Finding the vectorial expression for the mutual slant of two cones with a common vertex

Solution 1:

Start by parameterizing $\mathbf{k_2}$ in terms of $\mathbf{k_1}$. Let $\mathbf{u_1}, \mathbf{u_2}$ be two mutually orthogonal unit vectors that are also orthogonal to $\mathbf{k_1}$, then any vector $\mathbf{k_2}$ on the cone with axis $\mathbf{k_1}$ and semi-vertical angle $\alpha_{12} $ can be written as

$\mathbf{k_2} = \cos \alpha_{12} \mathbf{k_1} + \sin \alpha_{12} (cos \phi \mathbf{u_1} + \sin \phi \mathbf{u_2}) $

Now, you want $\mathbf{k_2}$ to lie on the cone that has axis $\mathbf{k_3}$, and semi-vertical angle $\alpha_{23}$, so the angle between $\mathbf{k_2}$ and $\mathbf{k_3}$ will be $\alpha_{23} $

So you need to solve the equation

$ \mathbf{k_2} \cdot \mathbf{k_3} = \cos \alpha_{23} $

for $\phi$. Upon plugging in the expression of $\mathbf{k_2}$ the above equation becomes

$ \cos \alpha_{12} (\mathbf{k_1} \cdot \mathbf{k_3}) + \sin \alpha_{12} \left(cos \phi (\mathbf{u_1} \cdot \mathbf{k_3} ) + \sin \phi (\mathbf{u_2} \cdot \mathbf{k_3})\right) = \cos \alpha_{23} $

which is of the form

$ a \cos \phi + b \sin \phi = c $

and can be solved easily (see below). It will result in two solutions if $\alpha_{12} + \alpha_{23} \gt \beta $, one solution if $\alpha_{12} + \alpha_{23} = \beta $, and no solutions if $\alpha_{12} + \alpha_{23} \lt \beta $.

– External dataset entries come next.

-- ==== Sys2Proof/Machine/Servo.lean ====
section
/-! DEFINITION. Machine/Servo.lean: the command SERVO (41_servo_write.md). -/

namespace Sys2Proof.Machine

/-- The steps of a SERVO with a valid channel (41_servo_write.md R106): the lazy init, the OFF pair low byte first (R107), the
post-write delay (R108). -/
def servoOps (c : Config) (initDone : Bool) (ch : Nat) (angle : Int) : List Op :=
  lazyInit c initDone ++ formPair (offLowReg ch) (off16 angle) ++ holdIf c.postWriteDelayEn c

/-- What SERVO does: the channel check comes before any event and before the lazy init (41_servo_write.md R105, R106). -/
def servoPlan (c : Config) (initDone : Bool) (ch : Nat) (angle : Int) : Plan :=
  if channelValid ch then .steps (servoOps c initDone ch angle) else .raise (.invalidChannel ch)

/-- SERVO (41_servo_write.md R106). -/
def execServo (ch : Nat) (angle : Int) (s : State) : Host.Outcome State Fault Refusal :=
  .next (carryOut (servoPlan s.cfg s.initDone ch angle) .whole s)

end Sys2Proof.Machine
end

Now for the step-by-step solution of $ a \cos \phi + b \sin \phi = c $, divide through by $\sqrt{a^2 + b^2} $, resulting in

$\dfrac{a}{\sqrt{a^2 + b^2}} \cos \phi + \dfrac{b}{\sqrt{a^2 + b^2}} \sin \phi = \dfrac{c}{\sqrt{a^2 + b^2}} $

Define angle $\psi$ such that $\cos \psi = \dfrac{a}{\sqrt{a^2 + b^2}} $ and $\sin \psi = \dfrac{b}{\sqrt{ a^2 + b^2}} $, then

$ \cos \phi \cos \psi + \sin \phi \sin \psi = \dfrac{c}{\sqrt{a^2 + b^2}} $

The left hand side is simply $\cos(\phi - \psi) $, hence

$ \phi = \psi \pm \cos^{-1} \dfrac{c}{\sqrt{a^2 + b^2}} $

There will two solutions if $| c | \lt \sqrt{a^2 + b^2} $ , one solution if $ |c| = \sqrt{a^2 + b^2} $ and no solutions if $|c| \gt \sqrt{a^2 + b^2} $